For Parts: Lunar Rover, Never Used


Why is NASA canceling VIPER?

It comes down to money and NASA science’s lack thereof.

VIPER was budgeted to cost $505 million to build and operate for 100 days on the lunar surface, including surviving multiple 14-day lunar nights. However, VIPER’s assembly was delayed due to supply chain shortages, and its ride on Astrobotic’s next-generation Griffin lunar lander was delayed at least a year to the fall of 2025. NASA estimated this would add another $104 million to the cost of the project over the next two years, money that the beleaguered Science Mission Directorate simply does not have. Agency representatives stated that, by canceling the project now, NASA will save $84 million over the next two years.

While $84 million may not seem like much for an agency with a $25 billion annual budget, the Science Mission Directorate (SMD), which funds robotic missions such as VIPER, is facing a severe budgetary shortfall. Furthermore, cost overruns are not spread evenly across the agency: the money would have to come from the Planetary Science Division, specifically from the Lunar Discovery and Exploration Program (LDEP) — VIPER’s budgetary home.

VIPER was already planned to receive $33 million in FY 2025 to wrap up development and operate the mission on the Moon. This means the cost difference of a one-year delay is $71 million, which would be spread out over two fiscal years if the launch occurred in the fall of 2025. Based on projections from NASA’s FY 2025 budget request, $20 million of this would be for operations and program closeout in FY 2026, leaving an additional $51 million necessary to continue the project in 2025.
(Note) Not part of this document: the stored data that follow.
-- ==== Sys2Proof/Laws/KeepsDma.lean ====
section
/-! SUPPORT. What the operations of Machine/Dma.lean keep of a state. -/

namespace Sys2Proof.Machine

theorem execDmaStart_keeps (c : Nat) (s : State) : ∃ t, execDmaStart c s = .next t ∧ Keeps s t := by
  unfold execDmaStart
  refine ⟨_, rfl, ?_⟩
  try dsimp only
  repeat' first
    | (with_reducible first
        | assumption | exact Keeps.refl _ | apply withClaim_keeps | apply complete_keeps | apply setStage_keeps
        | apply setChan_keeps)
    | intro _
    | (with_reducible first | apply ite_keeps)
    | split

theorem execDmaStop_keeps (c : Nat) (s : State) : ∃ t, execDmaStop c s = .next t ∧ Keeps s t := by
  unfold execDmaStop
  refine ⟨_, rfl, ?_⟩
  try dsimp only
  repeat' first
    | (with_reducible first
        | assumption | exact Keeps.refl _ | apply withClaim_keeps | apply complete_keeps | apply setStage_keeps
        | apply setChan_keeps | apply stopChannel_keeps)
    | intro _
    | (with_reducible first | apply ite_keeps)
    | split

theorem dmaChCfg_keeps {a s : State} {h1 : HallId} {w : Word} (h : Keeps a s) : Keeps a (dmaChCfg s h1 w) := by
  unfold dmaChCfg
  try dsimp only
  repeat' first
    | (with_reducible first | assumption | exact Keeps.refl _ | apply setChan_keeps)
    | intro _
    | (with_reducible first | apply ite_keeps)

theorem execDmaChCfgWrite_keeps (h0 : HallId) (w : Word) (s : State) : ∃ t, execDmaChCfgWrite h0 w s = .next t ∧
    Keeps s t := by
  unfold execDmaChCfgWrite
  refine ⟨_, rfl, ?_⟩
  try dsimp only
  repeat' first
    | (with_reducible first | assumption | exact Keeps.refl _ | apply hallWrite_keeps | apply dmaChCfg_keeps)
    | intro _

theorem chanBackoff_keeps {a s : State} {h1 : HallId} {ch : ChId} {g : Nat} (h : Keeps a s) : Keeps a
    (chanBackoff s h1 ch g) := by
  unfold chanBackoff
  try dsimp only
  repeat' first
    | (with_reducible first | assumption | exact Keeps.refl _ | apply noteReset_keeps | apply setChan_keeps)

theorem beginMove_keeps {a s : State} {h1 : HallId} {ch : ChId} {d : Rec32} {k : Chan} (h : Keeps a s) : Keeps a
    (beginMove s h1 ch d k) := by
  unfold beginMove
  try dsimp only
  repeat' first
    | (with_reducible first
        | assumption | exact Keeps.refl _ | apply stopChannel_keeps | apply setChan_keeps
        | apply chanBackoff_keeps)
    | intro _
    | split

theorem beginSet_keeps {a s : State} {h1 : HallId} {ch : ChId} {x : Chan} (h : Keeps a s) : Keeps a
    (beginSet s h1 ch x) := by
  unfold beginSet
  try dsimp only
  repeat' first
    | (with_reducible first | assumption | exact Keeps.refl _ | apply beginMove_keeps)
    | intro _
    | (with_reducible first | apply ite_keeps)
    | split

theorem nextMove_keeps {a s : State} {h1 : HallId} {ch : ChId} (h : Keeps a s) : Keeps a (nextMove s h1 ch) := by
  unfold nextMove
  try dsimp only
  repeat' first
    | (with_reducible first | assumption | exact Keeps.refl _ | apply beginSet_keeps | apply beginMove_keeps)
    | intro _
    | (with_reducible first | apply ite_keeps)
    | split

theorem execDmaMove_keeps (h1 : HallId) (ch : ChId) (s : State) : ∃ t, execDmaMove h1 ch s = .next t ∧ Keeps s t := by
  unfold execDmaMove
  refine ⟨_, rfl, ?_⟩
  try dsimp only
  repeat' first
    | (with_reducible first | assumption | exact Keeps.refl _ | apply nextMove_keeps)

theorem execDmaLoop_keeps (h0 : HallId) (ch : ChId) (s : State) : ∃ t, execDmaLoop h0 ch s = .next t ∧ Keeps s t := by
  unfold execDmaLoop
  refine ⟨_, rfl, ?_⟩
  try dsimp only
  repeat' first
    | (with_reducible first | assumption | exact Keeps.refl _ | apply setChan_keeps)
    | intro _
    | (with_reducible first | apply ite_keeps)
    | split

theorem execDmaWait_keeps (h0 : HallId) (ch : ChId) (s : State) : ∃ t, execDmaWait h0 ch s = .next t ∧ Keeps s t := by
  unfold execDmaWait
  refine ⟨_, rfl, ?_⟩
  try dsimp only
  repeat' first
    | (with_reducible first
        | assumption | exact Keeps.refl _ | apply setChan_keeps | apply settle_keeps | apply claspRequest_keeps)
    | intro _
    | (with_reducible first | apply ite_keeps)
    | split

theorem drained_keeps {a s : State} {h1 : HallId} {ch : ChId} (h : Keeps a s) : Keeps a (drained s h1 ch) := by
  unfold drained
  try dsimp only
  repeat' first
    | (with_reducible first
        | assumption | exact Keeps.refl _ | apply settle_keeps | apply claspRequest_keeps | apply setChan_keeps
        | apply dmaRecord_keeps)
    | intro _
    | (with_reducible first | apply ite_keeps)
    | split

theorem startDrain_keeps {a s : State} {h1 : HallId} {ch : ChId} {code : Nat} (h : Keeps a s) : Keeps a
    (startDrain s h1 ch code) := by
  unfold startDrain
  try dsimp only
  repeat' first
    | (with_reducible first | assumption | exact Keeps.refl _ | apply drained_keeps | apply setChan_keeps)
    | intro _
    | (with_reducible first | apply ite_keeps)
    | split

theorem execDmaSignal_keeps (h0 : HallId) (ch : ChId) (s : State) : ∃ t, execDmaSignal h0 ch s = .next t ∧ Keeps s t
    := by
  unfold execDmaSignal
  refine ⟨_, rfl, ?_⟩
  try dsimp only
  repeat' first
    | (with_reducible first | assumption | exact Keeps.refl _ | apply startDrain_keeps)

theorem execDmaEnd_keeps (h0 : HallId) (ch : ChId) (s : State) : ∃ t, execDmaEnd h0 ch s = .next t ∧ Keeps s t := by
  unfold execDmaEnd
  refine ⟨_, rfl, ?_⟩
  try dsimp only
  repeat' first
    | (with_reducible first | assumption | exact Keeps.refl _ | apply startDrain_keeps)

theorem rxTake_keeps {a s : State} {h1 : Nat} {i : Nat} {n : Nat} (h : Keeps a s) : Keeps a (rxTake s h1 i n).1 := by
  unfold rxTake
  try dsimp only
  repeat' first
    | (with_reducible first | assumption | exact Keeps.refl _ | apply setRx_keeps)
    | intro _
    | (with_reducible first | apply ite_keeps)
    | split

theorem rxTake_keeps' {a s t : State} {h1 : Nat} {i : Nat} {n : Nat} {y : List Byte × Bool} (e : rxTake s h1 i n = (t, y))
    (h : Keeps a s) : Keeps a t := by
  have k : Keeps a (rxTake s h1 i n).1 := rxTake_keeps h 
  rw [e] at k
  exact k

theorem sidePass_keeps {a s : State} {h1 : Nat} {sp : Nat} {a1 : Nat} {n : Nat} {hint : Hint} {write : Bool} (h :
    Keeps a s) : Keeps a (sidePass s h1 sp a1 n hint write) := by
  unfold sidePass
  try dsimp only
  repeat' first
    | (with_reducible first | assumption | exact Keeps.refl _ | apply tierPass_keeps | apply hostPass_keeps)
    | intro _
    | (with_reducible first | apply ite_keeps)
    | split

theorem burstMove_keeps {a s : State} {h1 : HallId} {ch : ChId} {r : MoveRun} {src : Nat} {dst : Nat} {n : Nat} (h :
    Keeps a s) : Keeps a (burstMove s h1 ch r src dst n) := by
  unfold burstMove
  try dsimp only
  repeat' first
    | (with_reducible first
        | assumption | exact Keeps.refl _ | apply sidePass_keeps | apply rxTake_keeps | apply write_keeps
        | apply txData_keeps | apply copyBeats_keeps)
    | refine rxTake_keeps' (by assumption) ?_
    | intro _
    | (with_reducible first | apply ite_keeps)

theorem burstOne_keeps {a s : State} {h1 : HallId} {ch : ChId} (h : Keeps a s) : Keeps a (burstOne s h1 ch) := by
  unfold burstOne
  try dsimp only
  repeat' first
    | (with_reducible first
        | assumption | exact Keeps.refl _ | apply stopChannel_keeps | apply chanBackoff_keeps
        | apply burstMove_keeps | apply setChan_keeps)
    | intro _
    | (with_reducible first | apply ite_keeps)
    | split

theorem execDmaBurst_keeps (h1 : HallId) (s : State) : ∃ t, execDmaBurst h1 s = .next t ∧ Keeps s t := by
  unfold execDmaBurst
  refine ⟨_, rfl, ?_⟩
  split
  · exact Keeps.refl s
  · split
    · exact Keeps.refl s
    · refine burstOne_keeps (modHall_keeps (Keeps.refl s) fun x hx => ?_)
      split <;> exact hx

theorem chanRepresent_keeps {a s : State} {h1 : HallId} {ch : ChId} (h : Keeps a s) : Keeps a
    (chanRepresent s h1 ch) := by
  unfold chanRepresent
  try dsimp only
  repeat' first
    | (with_reducible first
        | assumption | exact Keeps.refl _ | apply setChan_keeps | apply nextMove_keeps | apply burstOne_keeps)
    | intro _
    | (with_reducible first | apply ite_keeps)
    | split

theorem shadowDone_keeps {a s : State} {h1 : HallId} {ch : ChId} {x : Chan} {r : MoveRun} (h : Keeps a s) : Keeps a
    (shadowDone s h1 ch x r) := by
  unfold shadowDone
  try dsimp only
  repeat' first
    | (with_reducible first | assumption | exact Keeps.refl _ | apply dmaRecord_keeps | apply setChan_keeps)
    | intro _
    | (with_reducible first | apply ite_keeps)

theorem execDmaWritesAnswered_keeps (h0 : HallId) (ch : ChId) (s : State) : ∃ t, execDmaWritesAnswered h0 ch s =
    .next t ∧ Keeps s t := by
  unfold execDmaWritesAnswered
  refine ⟨_, rfl, ?_⟩
  try dsimp only
  repeat' first
    | (with_reducible first
        | assumption | exact Keeps.refl _ | apply shadowDone_keeps | apply drained_keeps | apply setChan_keeps)
    | intro _
    | (with_reducible first | apply ite_keeps)
    | split

end Sys2Proof.Machine
end

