-- ==== Sys2Proof/Laws/KeepsBringup.lean ====
section
/-! SUPPORT. What the operations of Machine/Bringup.lean keep of a state. -/

namespace Sys2Proof.Machine

theorem powerOff_keeps {a s : State} {phase : PowerPhase} (h : Keeps a s) : Keeps a (powerOff s phase) :=
  h.trans ⟨rfl, rfl, List.prefix_refl _, le_refl _, rfl, fun h => memWf_filter _ _ h, fun _ _ _ he => by cases he⟩

theorem bootHalt_keeps {a s : State} {code : Nat} (h : Keeps a s) : Keeps a (bootHalt s code) := by
  unfold bootHalt
  try dsimp only
  repeat' first
    | (with_reducible first
        | assumption | exact Keeps.refl _ | apply modHost_keeps | apply modPorter_keeps | apply raiseAlert_keeps
        | apply replaceCause_keeps | apply logEvent_keeps)
    | exact (fun _ => rfl : KeepsFuses _)

theorem bootFlashEvents_keeps {a s : State} {r : BringupReport} {pucLost : Bool} (h : Keeps a s) : Keeps a
    (bootFlashEvents s r pucLost) := by
  unfold bootFlashEvents
  try dsimp only
  repeat' first
    | (with_reducible first
        | assumption | exact Keeps.refl _ | apply modHost_keeps | apply logEvent_keeps | apply modCal_keeps
        | apply modPorter_keeps | apply replaceCause_keeps)
    | exact (fun _ => rfl : KeepsFuses _)
    | intro _
    | (with_reducible first | apply ite_keeps)

theorem bootPorter_keeps {a s : State} {r : BringupReport} {slotB : Bool} (h : Keeps a s) : Keeps a
    (bootPorter s r slotB) := by
  unfold bootPorter
  try dsimp only
  repeat' first
    | (with_reducible first
        | assumption | exact Keeps.refl _ | apply modPorter_keeps | apply bootFlashEvents_keeps
        | apply logEvent_keeps)
    | exact (fun _ => rfl : KeepsFuses _)
    | intro _
    | (with_reducible first | apply ite_keeps)

theorem applyCold_keeps {a s : State} {id : Nat} {idx : Nat} (h : Keeps a s) : Keeps a (applyCold s id idx) := by
  unfold applyCold
  try dsimp only
  repeat' first
    | (with_reducible first | assumption | exact Keeps.refl _ | apply modCal_keeps | apply logEvent_keeps)
    | intro _
    | (with_reducible first | apply ite_keeps)
    | split

theorem ignoredCals_keeps {a s : State}  (h : Keeps a s) : Keeps a (ignoredCals s) := by
  unfold ignoredCals
  try dsimp only
  repeat' first
    | (with_reducible first
        | assumption | exact Keeps.refl _ | apply logEvent_keeps | apply foldl_keeps | apply foldl_fst_keeps)
    | intro _

theorem bootCal_keeps {a s : State}  (h : Keeps a s) : Keeps a (bootCal s) := by
  unfold bootCal
  try dsimp only
  repeat' first
    | (with_reducible first
        | assumption | exact Keeps.refl _ | apply ignoredCals_keeps | apply applyCold_keeps | apply modHost_keeps
        | apply foldl_keeps | apply foldl_fst_keeps)
    | intro _

theorem bootHall_keeps {a s : State} {r : BringupReport} {h1 : HallId} (h : Keeps a s) : Keeps a (bootHall r s h1)
    := by
  unfold bootHall
  try dsimp only
  repeat' first
    | (with_reducible first | assumption | exact Keeps.refl _ | apply modHall_keeps)
    | exact (fun _ hx i => hx i : KeepsRings _)

theorem trainHall_keeps {a s : State} {r : BringupReport} {h1 : HallId} (h : Keeps a s) : Keeps a (trainHall r s h1)
    := by
  unfold trainHall
  try dsimp only
  repeat' first
    | (with_reducible first | assumption | exact Keeps.refl _ | apply modHall_keeps)
    | exact (fun _ hx i => hx i : KeepsRings _)

theorem bootNet_keeps {a s : State} {r : BringupReport} (h : Keeps a s) : Keeps a (bootNet s r) := by
  unfold bootNet
  try dsimp only
  repeat' first
    | (with_reducible first
        | assumption | exact Keeps.refl _ | apply bootHall_keeps | apply bootCal_keeps | apply modPorter_keeps
        | apply foldl_keeps | apply foldl_fst_keeps)
    | exact (fun _ => rfl : KeepsFuses _)
    | intro _

theorem bootLinks_keeps {a s : State} {r : BringupReport} (h : Keeps a s) : Keeps a (bootLinks s r) := by
  unfold bootLinks
  try dsimp only
  repeat' first
    | (with_reducible first
        | assumption | exact Keeps.refl _ | apply trainHall_keeps | apply reroute_keeps | apply modPorter_keeps
        | apply modHost_keeps | apply startTraining_keeps | apply replaceCause_keeps | apply foldl_keeps
        | apply foldl_fst_keeps)
    | exact (fun _ => rfl : KeepsFuses _)
    | intro _
    | (with_reducible first | apply ite_keeps)

theorem judge_keeps {a s : State} {kind : Nat} {h2 : Nat} {unit : Nat} {tested : Bool} {fails : Bool} (h : Keeps a s) :
    Keeps a (judge s kind h2 unit tested fails).1 := by
  unfold judge
  try dsimp only
  repeat' first
    | (with_reducible first | assumption | exact Keeps.refl _ | apply logEvent_keeps | apply softAdd_keeps)
    | intro _
    | (with_reducible first | apply ite_keeps)
    | split

theorem judge_keeps' {a s t : State} {kind : Nat} {h2 : Nat} {unit : Nat} {tested : Bool} {fails : Bool} {y : Bool}
    (e : judge s kind h2 unit tested fails = (t, y)) (h : Keeps a s) : Keeps a t := by
  have k : Keeps a (judge s kind h2 unit tested fails).1 := judge_keeps h 
  rw [e] at k
  exact k

theorem judgeStairs_keeps {a s : State} {r : BringupReport} {h1 : HallId} (h : Keeps a s) : Keeps a
    (judgeStairs s r h1) := by
  unfold judgeStairs
  try dsimp only
  repeat' first
    | (with_reducible first
        | assumption | exact Keeps.refl _ | apply modLanding_keeps | apply judge_keeps | apply modStair_keeps
        | apply foldl_keeps | apply foldl_fst_keeps)
    | refine judge_keeps' (by assumption) ?_
    | intro _
    | (with_reducible first | apply ite_keeps)

theorem judgeHallParts_keeps {a s : State} {r : BringupReport} {h1 : HallId} (h : Keeps a s) : Keeps a
    (judgeHallParts s r h1) := by
  unfold judgeHallParts
  try dsimp only
  repeat' first
    | (with_reducible first
        | assumption | exact Keeps.refl _ | apply judge_keeps | apply modHall_keeps | apply retireLayer_keeps
        | apply foldl_keeps | apply foldl_fst_keeps)
    | refine judge_keeps' (by assumption) ?_
    | exact (fun _ hx i => hx i : KeepsRings _)
    | exact (fun hx i => hx i)
    | intro _
    | (with_reducible first | apply ite_keeps)

theorem reconcileHall_keeps {a s : State} {r : BringupReport} {n : HallId} (h : Keeps a s) :
    Keeps a (reconcileHall s r n) := by
  have k : Keeps a (judge (judgeHallParts (judgeStairs s r n) r n) 6 n 0 true (r.pllFail.elem n)).1 :=
    judge_keeps (judgeHallParts_keeps (judgeStairs_keeps h))
  unfold reconcileHall
  apply wakeColumns_keeps
  apply adoptAll_keeps
  apply assignNumbers_keeps
  apply drawSeed_keeps
  refine modHall_keeps ?_ fun _ hx i => hx i
  exact ite_keeps (raiseAlert_keeps (logEvent_keeps k)) k

theorem bootCauses_keeps {a s : State}  (h : Keeps a s) : Keeps a (bootCauses s) := by
  unfold bootCauses
  try dsimp only
  repeat' first
    | (with_reducible first | assumption | exact Keeps.refl _ | apply replaceCause_keeps)
    | intro _
    | (with_reducible first | apply ite_keeps)

theorem reconcile_keeps {a s : State} {r : BringupReport} (h : Keeps a s) : Keeps a (reconcile s r) := by
  unfold reconcile
  try dsimp only
  repeat' first
    | (with_reducible first | assumption | exact Keeps.refl _ | apply reconcileHall_keeps | apply judge_keeps)
    | refine judge_keeps' (by assumption) ?_
    | (with_reducible first
        | apply modHost_keeps | apply bootCauses_keeps | apply foldl_keeps | apply foldl_fst_keeps)
    | intro _
    | (with_reducible first | apply ite_keeps)

theorem bootRest_keeps {a s : State} {r : BringupReport} (h : Keeps a s) : Keeps a (bootRest s r) := by
  unfold bootRest
  try dsimp only
  repeat' first
    | (with_reducible first
        | assumption | exact Keeps.refl _ | apply modPorter_keeps | apply modHost_keeps | apply bootHalt_keeps
        | apply replaceCause_keeps | apply logEvent_keeps | apply reconcile_keeps | apply foldl_keeps
        | apply foldl_fst_keeps)
    | exact (fun _ => rfl : KeepsFuses _)
    | intro _
    | (with_reducible first | apply ite_keeps)
    | split

theorem bootPorterUp_keeps {a s : State} {r : BringupReport} {slotB : Bool} (h : Keeps a s) : Keeps a
    (bootPorterUp s r slotB) := by
  unfold bootPorterUp
  try dsimp only
  repeat' first
    | (with_reducible first
        | assumption | exact Keeps.refl _ | apply bootPorter_keeps | apply bootHalt_keeps | apply bootNet_keeps
        | apply modPorter_keeps | apply bootRest_keeps | apply bootLinks_keeps)
    | exact (fun _ => rfl : KeepsFuses _)
    | intro _
    | (with_reducible first | apply ite_keeps)

theorem execPorterRelease_keeps (r : BringupReport) (slotStraps : Fin 8) (s : State) :
    ∃ t, execPorterRelease r slotStraps s = .next t ∧ Keeps s t := by
  unfold execPorterRelease
  refine ⟨_, rfl, ?_⟩
  try dsimp only
  repeat' first
    | (with_reducible first | assumption | exact Keeps.refl _ | apply modPorter_keeps | apply bootPorterUp_keeps)
    | exact (fun _ => rfl : KeepsFuses _)
    | intro _
    | (with_reducible first | apply ite_keeps)

theorem execPllLockLoss_keeps (h1 : HallId) (s : State) : ∃ t, execPllLockLoss h1 s = .next t ∧ Keeps s t := by
  unfold execPllLockLoss
  refine ⟨_, rfl, ?_⟩
  try dsimp only
  repeat' first
    | (with_reducible first
        | assumption | exact Keeps.refl _ | apply modHall_keeps | apply loseNetwork_keeps
        | apply replaceCause_keeps)
    | exact (fun _ hx i => hx i : KeepsRings _)
    | exact (fun hx i => hx i)
    | intro _
    | (with_reducible first | apply ite_keeps)

theorem holdHall_keeps {a s : State} {h1 : HallId} (h : Keeps a s) : Keeps a (holdHall s h1) := by
  unfold holdHall
  try dsimp only
  repeat' first
    | (with_reducible first
        | assumption | exact Keeps.refl _ | apply stopHall_keeps | apply modHall_keeps | apply portDown_keeps)
    | exact (fun _ hx i => hx i : KeepsRings _)

theorem execRefLost_keeps  (s : State) : ∃ t, execRefLost s = .next t ∧ Keeps s t := by
  unfold execRefLost
  refine ⟨_, rfl, ?_⟩
  try dsimp only
  repeat' first
    | (with_reducible first
        | assumption | exact Keeps.refl _ | apply holdHall_keeps | apply modPorter_keeps | apply replaceCause_keeps
        | apply foldl_keeps | apply foldl_fst_keeps)
    | exact (fun _ => rfl : KeepsFuses _)
    | intro _
    | (with_reducible first | apply ite_keeps)
    | split
    | refine hallsMap_keeps ?_ (fun _ => rfl) (fun _ hq => hq)

end Sys2Proof.Machine
end

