theorem witness_LandingWindows :
    let s := onLanding []
    s.colServed 0 0 = true ∧ modeStatus (recT [(0, 8, 8, 7)]) = none ∧ (s.landing 0 0 0).retired = false ∧
    ((s.modLanding 0 0 0 fun x => { x with bank3 := .entering true }).landing 0 0 0).bank 3 = .entering true ∧
    (let c := (sget (s.landing 0 0 0).slots {} 0).fill 56 (List.replicate 8 5)
     56 + (List.replicate 8 (5 : Byte)).length ≤ 64 ∧ c.mask ≠ BitVec.allOnes 64) ∧
    ((sget (s.landing 0 0 0).slots {} 0).fill 0 (List.replicate 64 5)).mask = BitVec.allOnes 64 ∧
    windowRange 0x1000 0x80 = true ∧ windowRange 0x3FFF 1 = true ∧ (s.landing 0 0 0).buffered + 0x80 ≤ 16384 ∧
    ((onLanding [.win 0x2000 [1]]).landing 0 0 0).queue = [.win 0x2000 [1]] ∧
    (let u := onLanding [.cmd (landCmdT 0x08) 7 true]
     (∀ b ∈ landBanks (landCmdT 0x08) 7, (u.landing 0 0 0).bank b = .landing ∨ (u.landing 0 0 0).bank b = .leaving) ∧
      2 ∈ landBanks (landCmdT 0x08) 7 ∧ sget (u.landing 0 0 0).postponed 0 2 < 4) ∧
    (s.landing 0 0 0).queue = [] := by decide +kernel

/-- A plan image of one placement, of one FETCH, at byte 0 of host memory. -/
def imageT : BitVec 8192 :=
  [(0, 0, 32, 0x4E414C50), (4, 0, 16, 1), (0x0C, 0, 10, 8), (0x10, 0, 19, 512), (0x14, 0, 12, 16), (0x14, 12, 8, 7), (0x18, 0, 17, 256),
    (0x1C, 0, 12, 32), (0x20, 25, 7, 1), (0x4C, 0, 32, 1024), (0x50, 0, 32, 1), (0x64, 0, 32, 1088), (0x68, 0, 32, 1)].foldl
    (fun d f => d ||| put 8192 f.1 f.2.1 f.2.2.1 f.2.2.2) 0

/-- A FETCH of one row of 64 bytes. -/
def fetchT : Rec64 := recT [(0, 0, 8, 3), (8, 0, 18, 64), (0x10, 0, 28, 64), (0x14, 0, 13, 1), (0x18, 0, 17, 64)]

/-- A module with that image in host memory, and a PLAN_LOAD of it as claim 0. -/
def onImage : State :=
  let s := onClaim (recT [(0, 0, 8, 1)])
  { s with mem := memWriteAll [] .park (fun _ => false) 0 (leBytes 1024 imageT.toNat
      ++ leBytes 64 (recS [(8, 0, 32, 1), (0x10, 0, 22, 64)]).toNat ++ leBytes 64 fetchT.toNat) }

theorem witness_NearMemoryAccesses :
    (let t : Strand := { op := fetchT, idx := 0, state := .ready }
     let u : Strand := { op := fetchT ^^^ 7, idx := 0, state := .ready }
     (∀ p ∈ [(t, 0x03), (u, 0x04)], ∀ c ∈ [none, some 0],
      let s := onQueue 11 { strands := [p.1], col := c }
      s.swRuns 0 0 = true ∧ (s.queue 0 0 11).strands[0]? = some p.1 ∧ (s.queue 0 0 11).col = c ∧ s.colServed 0 0 = true ∧
        s.colRange 0 0 (fCol p.1.op) ((fRows p.1.op - 1) * fColStride p.1.op + fBytes p.1.op) = true ∧
        (s.queue 0 0 11).find (fun t => t.state == .ready && opKind t.op == p.2) = some 0 ∧
        (∀ w ∈ [false, true], s.colHeld 0 0 (fCol p.1.op) ((fRows p.1.op - 1) * fColStride p.1.op + fBytes p.1.op) w = false))) ∧
    (let s := run id
     s.colServed 0 1 = false ∧ s.colServed 0 0 = true ∧ s.colRange 0 0 (0x9999600 - 8) 8 = true ∧
      (∀ w ∈ [false, true], s.colHeld 0 0 (0x9999600 - 8) 8 w = false) ∧
      (touchBanks s 0 0 (0x9999600 - 8) 8).poisonedAt (.column 0 0) (0x9999600 - 8) 8 = false ∧
      s.hallNet 0 = true ∧ s.running = true) ∧
    (({ run id with stairs := [(0, { assigned := true, layBusy := true })] } : State).stair 0 0).layBusy = true ∧
    (let s := { run id with stairs := [(0, { assigned := true, lastScrub := some 0 })], now := 200 }
     scrubReady s 0 0 = true ∧ (s.stair 0 0).scrubAddr + 256 < columnEnd ∧ (s.stair 0 0).lastScrub.isSome = true ∧
      s.poisonedAt (.column 0 0) (s.stair 0 0).scrubAddr 256 = false) ∧
    (let s := { (run id).modHost fun d => { d with pscrubLast := [(11, 0)] } with now := 100 }
     s.porter.host.pscrubEn = true ∧ sfind s.porter.host.pscrubLast 11 = some 0 ∧ 0 + 100 ≤ s.now ∧
      sget s.porter.host.pscrubAt 0 11 + 1 < parkLapUnits) := by decide +kernel

theorem witness_VestibuleAccessesAndMaintenance :
    (let s := run id
     s.hallNet 0 = true ∧ s.running = true ∧ tierRange s .park (s.deviceShare - 8) 8 = true ∧ tierRange s .far 0 1 = false ∧
      (s.hall 0).regs.vestBusy = false ∧ inMaint (s.hall 0).regs 6 = true) ∧
    (let s := (run id).modHost fun d => { d with portbCxl := true, fardecSize := [(7, 0x80000001)] }
     tierRange s .far (2 ^ 30 - 8) 8 = true) ∧
    (run fun x => { x with regs := { vestBusy := true } }).running = true ∧
    ((run fun x => { x with regs := { vestBusy := true } }).hall 0).regs.vestBusy = true ∧
    (let s := { run id with halls := [(0, hallT), (1, { hallT with vest := [(vestKey .park 3, { dirty := true })] })] }
     (1 : HallId) ≠ 0 ∧ sfind (s.hall 1).vest (vestKey .park 3) = some { dirty := true }) := by decide +kernel

/-- A MOVE of `n` bytes between two host addresses. -/
def moveT (n : Nat) : Rec32 := recS [(0, 0, 8, 1), (4, 0, 25, n), (0x10, 0, 48, 4096)]

/-- Claim 0 a DMA descriptor, and channel 23 as given. -/
def onChan (d : Rec64) (x : Chan) : State :=
  { (run fun y => { y with chans := [(23, x)], regs := { chSel := 23 } }) with
      claims := [(0, { hall := 0, sq := 0, sqHead := 1, desc := d })], nextClaim := 1 }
From the perspective of NASA’s science leadership, however, finding $51 million in the existing budget presents some impossible choices. Within LDEP, the only significant sources of funding available for VIPER would be to reduce the politically popular Commercial Lunar Payload Services program (CLPS), cut funding to scientific instrument development for CLPS missions, or cut funds for science instrumentation for upcoming Artemis missions. None of these were deemed acceptable tradeoffs.